We identified HPV integration events using PacBio long-read sequencing of HPV-enriched tumour DNA from eight ICC samples. By specifically targeting those regions of the genome that harbour HPV genome sequences, pre-sequencing enrichment of DNA libraries creates a more cost-effective way to employ long-range sequencing of viral integrations in multiple samples. Further, as stated above, long-read sequencing provides details of HPV integration events not possible with standard sequencing technologies. For example, our PacBio data conclusively shows that integration events are a collection of unique, chimeric breakpoints that can span extensive regions of the human genome, thus resulting in extensive genomic disruption like that described in the literature [57]. Much work has focused on deciphering the importance of the 3D genome and how alterations to its structure, specifically at topologically associating domains (TADs), may contribute to carcinogenesis [58]. In fact, a recent publication [59] provides evidence of HPV integration-induced alterations to local chromosome architecture and 3D genome remodelling, resulting in the viral hijacking of a host enhancer in the region of integration. Future avenues of research investigating how HPV integration alters the 3D genome could shed light on novel mechanisms underlying ICC progression.

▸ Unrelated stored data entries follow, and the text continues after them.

-- ==== Sys2Proof/Laws/State.lean ====
section
/-! SUPPORT. Laws of the register file: what a register write leaves alone, field by field of the state, and what a register or a
field reads after it. -/

namespace Sys2Proof.Machine

/-! ### `wr` leaves every field of the state but the registers -/

@[simp] theorem State.wr_pending (s : State) (a : Nat) (w : Word) : (s.wr a w).pending = s.pending := rfl
@[simp] theorem State.wr_shadow (s : State) (a : Nat) (w : Word) : (s.wr a w).shadow = s.shadow := rfl
@[simp] theorem State.wr_saved (s : State) (a : Nat) (w : Word) : (s.wr a w).saved = s.saved := rfl
@[simp] theorem State.wr_crs (s : State) (a : Nat) (w : Word) : (s.wr a w).crs = s.crs := rfl
@[simp] theorem State.wr_tok (s : State) (a : Nat) (w : Word) : (s.wr a w).tok = s.tok := rfl
@[simp] theorem State.wr_ringSeq (s : State) (a : Nat) (w : Word) : (s.wr a w).ringSeq = s.ringSeq := rfl
@[simp] theorem State.wr_nvm (s : State) (a : Nat) (w : Word) : (s.wr a w).nvm = s.nvm := rfl
@[simp] theorem State.wr_ecc (s : State) (a : Nat) (w : Word) : (s.wr a w).ecc = s.ecc := rfl
@[simp] theorem State.wr_scrub (s : State) (a : Nat) (w : Word) : (s.wr a w).scrub = s.scrub := rfl
@[simp] theorem State.wr_uptime (s : State) (a : Nat) (w : Word) : (s.wr a w).uptime = s.uptime := rfl
@[simp] theorem State.wr_free (s : State) (a : Nat) (w : Word) : (s.wr a w).free = s.free := rfl
@[simp] theorem State.wr_freeLevel (s : State) (a : Nat) (w : Word) : (s.wr a w).freeLevel = s.freeLevel := rfl
@[simp] theorem State.wr_rtc (s : State) (a : Nat) (w : Word) : (s.wr a w).rtc = s.rtc := rfl
@[simp] theorem State.wr_pow (s : State) (a : Nat) (w : Word) : (s.wr a w).pow = s.pow := rfl
@[simp] theorem State.wr_rm (s : State) (a : Nat) (w : Word) : (s.wr a w).rm = s.rm := rfl
@[simp] theorem State.wr_cmd (s : State) (a : Nat) (w : Word) : (s.wr a w).cmd = s.cmd := rfl
@[simp] theorem State.wr_jrn (s : State) (a : Nat) (w : Word) : (s.wr a w).jrn = s.jrn := rfl
@[simp] theorem State.wr_bill (s : State) (a : Nat) (w : Word) : (s.wr a w).bill = s.bill := rfl
@[simp] theorem State.wr_act (s : State) (a : Nat) (w : Word) : (s.wr a w).act = s.act := rfl
@[simp] theorem State.wr_kpd (s : State) (a : Nat) (w : Word) : (s.wr a w).kpd = s.kpd := rfl
@[simp] theorem State.wr_ame (s : State) (a : Nat) (w : Word) : (s.wr a w).ame = s.ame := rfl
@[simp] theorem State.wr_shot (s : State) (a : Nat) (w : Word) : (s.wr a w).shot = s.shot := rfl
@[simp] theorem State.wr_sens (s : State) (a : Nat) (w : Word) : (s.wr a w).sens = s.sens := rfl
@[simp] theorem State.wr_mps (s : State) (a : Nat) (w : Word) : (s.wr a w).mps = s.mps := rfl
@[simp] theorem State.wr_safe (s : State) (a : Nat) (w : Word) : (s.wr a w).safe = s.safe := rfl
@[simp] theorem State.wr_keys (s : State) (a : Nat) (w : Word) : (s.wr a w).keys = s.keys := rfl
@[simp] theorem State.wr_link (s : State) (a : Nat) (w : Word) : (s.wr a w).link = s.link := rfl
@[simp] theorem State.wr_disp (s : State) (a : Nat) (w : Word) : (s.wr a w).disp = s.disp := rfl
@[simp] theorem State.wr_mgmt (s : State) (a : Nat) (w : Word) : (s.wr a w).mgmt = s.mgmt := rfl
@[simp] theorem State.wr_pins (s : State) (a : Nat) (w : Word) : (s.wr a w).pins = s.pins := rfl

/-! ### `put` leaves every field of the state but the registers -/

@[simp] theorem State.put_pending (s : State) (f : Fld) (v : Nat) : (s.put f v).pending = s.pending := rfl
@[simp] theorem State.put_shadow (s : State) (f : Fld) (v : Nat) : (s.put f v).shadow = s.shadow := rfl
@[simp] theorem State.put_saved (s : State) (f : Fld) (v : Nat) : (s.put f v).saved = s.saved := rfl
@[simp] theorem State.put_crs (s : State) (f : Fld) (v : Nat) : (s.put f v).crs = s.crs := rfl
@[simp] theorem State.put_tok (s : State) (f : Fld) (v : Nat) : (s.put f v).tok = s.tok := rfl
@[simp] theorem State.put_ringSeq (s : State) (f : Fld) (v : Nat) : (s.put f v).ringSeq = s.ringSeq := rfl
@[simp] theorem State.put_nvm (s : State) (f : Fld) (v : Nat) : (s.put f v).nvm = s.nvm := rfl
@[simp] theorem State.put_ecc (s : State) (f : Fld) (v : Nat) : (s.put f v).ecc = s.ecc := rfl
@[simp] theorem State.put_scrub (s : State) (f : Fld) (v : Nat) : (s.put f v).scrub = s.scrub := rfl
@[simp] theorem State.put_uptime (s : State) (f : Fld) (v : Nat) : (s.put f v).uptime = s.uptime := rfl
@[simp] theorem State.put_free (s : State) (f : Fld) (v : Nat) : (s.put f v).free = s.free := rfl
@[simp] theorem State.put_freeLevel (s : State) (f : Fld) (v : Nat) : (s.put f v).freeLevel = s.freeLevel := rfl
@[simp] theorem State.put_rtc (s : State) (f : Fld) (v : Nat) : (s.put f v).rtc = s.rtc := rfl
@[simp] theorem State.put_pow (s : State) (f : Fld) (v : Nat) : (s.put f v).pow = s.pow := rfl
@[simp] theorem State.put_rm (s : State) (f : Fld) (v : Nat) : (s.put f v).rm = s.rm := rfl
@[simp] theorem State.put_cmd (s : State) (f : Fld) (v : Nat) : (s.put f v).cmd = s.cmd := rfl
@[simp] theorem State.put_jrn (s : State) (f : Fld) (v : Nat) : (s.put f v).jrn = s.jrn := rfl
@[simp] theorem State.put_bill (s : State) (f : Fld) (v : Nat) : (s.put f v).bill = s.bill := rfl
@[simp] theorem State.put_act (s : State) (f : Fld) (v : Nat) : (s.put f v).act = s.act := rfl
@[simp] theorem State.put_kpd (s : State) (f : Fld) (v : Nat) : (s.put f v).kpd = s.kpd := rfl
@[simp] theorem State.put_ame (s : State) (f : Fld) (v : Nat) : (s.put f v).ame = s.ame := rfl
@[simp] theorem State.put_shot (s : State) (f : Fld) (v : Nat) : (s.put f v).shot = s.shot := rfl
@[simp] theorem State.put_sens (s : State) (f : Fld) (v : Nat) : (s.put f v).sens = s.sens := rfl
@[simp] theorem State.put_mps (s : State) (f : Fld) (v : Nat) : (s.put f v).mps = s.mps := rfl
@[simp] theorem State.put_safe (s : State) (f : Fld) (v : Nat) : (s.put f v).safe = s.safe := rfl
@[simp] theorem State.put_keys (s : State) (f : Fld) (v : Nat) : (s.put f v).keys = s.keys := rfl
@[simp] theorem State.put_link (s : State) (f : Fld) (v : Nat) : (s.put f v).link = s.link := rfl
@[simp] theorem State.put_disp (s : State) (f : Fld) (v : Nat) : (s.put f v).disp = s.disp := rfl
@[simp] theorem State.put_mgmt (s : State) (f : Fld) (v : Nat) : (s.put f v).mgmt = s.mgmt := rfl
@[simp] theorem State.put_pins (s : State) (f : Fld) (v : Nat) : (s.put f v).pins = s.pins := rfl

The chief goal of the current study was to examine the potential of HPV integration sites to highlight putative genes affecting cervical carcinogenesis using a novel pipeline and filtering system. Although we highlight four excellent candidate IDGs here, it is important to note that much more must be done before they could be considered true ICC gene targets. Future steps for more in-depth functional characterisation of these and other IDGs include supplementary in vitro work to determine the main pathways and potential accessory molecules crucial to cancer-promoting properties of each IDG, which may be guided by the existing literature. For example, BNC1 knockdown in mammary epithelial cells results in elevated levels of E-cadherin [60], suggestive of a role for this transcription factor in epithelial-to-mesenchymal transition. RSBN1 expression is induced by hypoxia in breast cancer cells [61], USP36 promotes ERK and Akt signalling in HeLa cells [62] and TAOK3 promotes tumour initiation and metastasis in pancreatic cells [63] and regulates human T-cell receptor signalling [64, 65]. Importantly, these oncogenic processes and signalling pathways are well characterised and easily testable, thus providing a logical springboard for future experiments delving into the precise role of the four candidate IDGs in cervical carcinogenesis. Finally, once IDG function and pathway information are complete, in vivo IDG validation and targeting would be tested using siRNA-mediated knockdown and/or CRISPR-based gene editing in cervical cancer cell lines and orthotopic xenograft models.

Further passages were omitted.